## WHAT NEEDS TO BE DONE
Copy out exactly the lines below that run from the one holding "def spareChunks (h" to the one holding "closedAt := some", keeping both of those lines and no others.

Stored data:
§ §

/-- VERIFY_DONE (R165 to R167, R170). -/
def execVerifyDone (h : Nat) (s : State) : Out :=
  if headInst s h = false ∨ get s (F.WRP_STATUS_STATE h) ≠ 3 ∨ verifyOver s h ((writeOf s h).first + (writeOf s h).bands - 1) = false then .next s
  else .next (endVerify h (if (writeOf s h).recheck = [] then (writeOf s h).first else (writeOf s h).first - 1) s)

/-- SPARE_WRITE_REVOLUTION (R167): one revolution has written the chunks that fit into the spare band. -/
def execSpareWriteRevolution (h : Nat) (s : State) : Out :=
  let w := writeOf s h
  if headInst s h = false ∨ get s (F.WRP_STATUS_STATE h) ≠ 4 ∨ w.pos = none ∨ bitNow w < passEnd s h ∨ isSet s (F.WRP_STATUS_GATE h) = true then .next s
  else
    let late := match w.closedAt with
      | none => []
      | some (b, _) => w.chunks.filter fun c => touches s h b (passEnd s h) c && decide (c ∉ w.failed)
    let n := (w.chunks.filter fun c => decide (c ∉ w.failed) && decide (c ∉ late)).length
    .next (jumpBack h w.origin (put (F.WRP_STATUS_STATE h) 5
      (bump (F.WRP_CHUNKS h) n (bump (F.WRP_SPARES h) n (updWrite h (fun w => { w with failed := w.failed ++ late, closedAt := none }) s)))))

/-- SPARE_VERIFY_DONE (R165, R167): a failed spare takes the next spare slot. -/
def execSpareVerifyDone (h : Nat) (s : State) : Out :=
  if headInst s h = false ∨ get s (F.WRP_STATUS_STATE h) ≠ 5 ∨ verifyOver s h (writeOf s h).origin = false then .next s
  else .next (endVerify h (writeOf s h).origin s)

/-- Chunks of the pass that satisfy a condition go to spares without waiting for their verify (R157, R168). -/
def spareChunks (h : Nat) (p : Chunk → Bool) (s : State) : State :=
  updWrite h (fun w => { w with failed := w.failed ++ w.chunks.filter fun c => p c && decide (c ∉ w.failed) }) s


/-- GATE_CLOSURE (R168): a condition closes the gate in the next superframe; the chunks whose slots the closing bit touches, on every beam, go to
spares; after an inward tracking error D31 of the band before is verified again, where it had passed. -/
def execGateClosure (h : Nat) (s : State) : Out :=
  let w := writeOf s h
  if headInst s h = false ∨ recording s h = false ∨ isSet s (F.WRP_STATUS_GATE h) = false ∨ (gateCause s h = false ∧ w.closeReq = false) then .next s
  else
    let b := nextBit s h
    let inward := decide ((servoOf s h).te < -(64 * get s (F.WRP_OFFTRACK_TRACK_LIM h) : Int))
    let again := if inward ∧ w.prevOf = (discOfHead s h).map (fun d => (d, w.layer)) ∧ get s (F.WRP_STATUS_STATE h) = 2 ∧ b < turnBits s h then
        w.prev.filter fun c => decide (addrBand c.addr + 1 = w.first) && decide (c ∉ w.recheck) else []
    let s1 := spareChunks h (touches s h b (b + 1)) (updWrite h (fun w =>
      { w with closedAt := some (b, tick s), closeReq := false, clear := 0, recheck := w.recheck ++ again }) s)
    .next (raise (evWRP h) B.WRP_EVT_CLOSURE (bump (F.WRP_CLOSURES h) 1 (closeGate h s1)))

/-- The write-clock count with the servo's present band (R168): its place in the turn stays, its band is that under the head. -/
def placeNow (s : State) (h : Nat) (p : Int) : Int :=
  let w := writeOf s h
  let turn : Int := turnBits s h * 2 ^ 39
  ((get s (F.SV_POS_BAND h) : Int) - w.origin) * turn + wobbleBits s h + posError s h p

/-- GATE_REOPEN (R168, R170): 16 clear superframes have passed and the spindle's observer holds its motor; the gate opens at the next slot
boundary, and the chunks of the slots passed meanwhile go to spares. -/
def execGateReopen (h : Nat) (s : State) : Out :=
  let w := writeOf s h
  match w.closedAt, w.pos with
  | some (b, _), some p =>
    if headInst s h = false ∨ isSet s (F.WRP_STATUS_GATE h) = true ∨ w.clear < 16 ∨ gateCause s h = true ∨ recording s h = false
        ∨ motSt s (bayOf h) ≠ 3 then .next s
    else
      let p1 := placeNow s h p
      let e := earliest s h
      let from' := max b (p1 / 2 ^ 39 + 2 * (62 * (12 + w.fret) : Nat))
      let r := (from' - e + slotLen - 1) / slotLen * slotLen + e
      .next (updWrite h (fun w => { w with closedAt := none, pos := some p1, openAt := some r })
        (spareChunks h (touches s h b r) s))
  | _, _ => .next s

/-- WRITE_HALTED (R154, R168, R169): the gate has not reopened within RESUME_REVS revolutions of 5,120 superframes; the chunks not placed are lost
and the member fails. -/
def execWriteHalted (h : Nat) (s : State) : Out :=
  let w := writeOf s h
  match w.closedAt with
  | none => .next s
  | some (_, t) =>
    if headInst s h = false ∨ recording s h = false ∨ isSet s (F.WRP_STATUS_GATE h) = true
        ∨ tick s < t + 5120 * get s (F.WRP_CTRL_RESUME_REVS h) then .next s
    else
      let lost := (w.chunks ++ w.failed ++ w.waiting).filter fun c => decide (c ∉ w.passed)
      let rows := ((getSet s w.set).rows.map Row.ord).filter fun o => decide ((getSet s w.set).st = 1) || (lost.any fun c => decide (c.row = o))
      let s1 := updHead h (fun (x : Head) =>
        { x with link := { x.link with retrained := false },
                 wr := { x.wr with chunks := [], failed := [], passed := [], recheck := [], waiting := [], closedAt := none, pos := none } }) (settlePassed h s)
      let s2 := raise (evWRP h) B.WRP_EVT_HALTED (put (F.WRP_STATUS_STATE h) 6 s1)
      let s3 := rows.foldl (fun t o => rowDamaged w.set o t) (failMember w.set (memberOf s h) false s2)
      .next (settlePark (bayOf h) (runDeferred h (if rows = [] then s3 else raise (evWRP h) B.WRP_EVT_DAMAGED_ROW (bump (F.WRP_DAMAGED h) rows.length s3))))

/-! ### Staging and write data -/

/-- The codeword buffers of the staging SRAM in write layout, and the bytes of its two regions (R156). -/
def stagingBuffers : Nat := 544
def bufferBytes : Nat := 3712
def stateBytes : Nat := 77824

§ §

## EXERCISE RESULT
def spareChunks (h : Nat) (p : Chunk → Bool) (s : State) : State :=
  updWrite h (fun w => { w with failed := w.failed ++ w.chunks.filter fun c => p c && decide (c ∉ w.failed) }) s


/-- GATE_CLOSURE (R168): a condition closes the gate in the next superframe; the chunks whose slots the closing bit touches, on every beam, go to
spares; after an inward tracking error D31 of the band before is verified again, where it had passed. -/
def execGateClosure (h : Nat) (s : State) : Out :=
  let w := writeOf s h
  if headInst s h = false ∨ recording s h = false ∨ isSet s (F.WRP_STATUS_GATE h) = false ∨ (gateCause s h = false ∧ w.closeReq = false) then .next s
  else
    let b := nextBit s h
    let inward := decide ((servoOf s h).te < -(64 * get s (F.WRP_OFFTRACK_TRACK_LIM h) : Int))
    let again := if inward ∧ w.prevOf = (discOfHead s h).map (fun d => (d, w.layer)) ∧ get s (F.WRP_STATUS_STATE h) = 2 ∧ b < turnBits s h then
        w.prev.filter fun c => decide (addrBand c.addr + 1 = w.first) && decide (c ∉ w.recheck) else []
    let s1 := spareChunks h (touches s h b (b + 1)) (updWrite h (fun w =>
      { w with closedAt := some (b, tick s), closeReq := false, clear := 0, recheck := w.recheck ++ again }) s)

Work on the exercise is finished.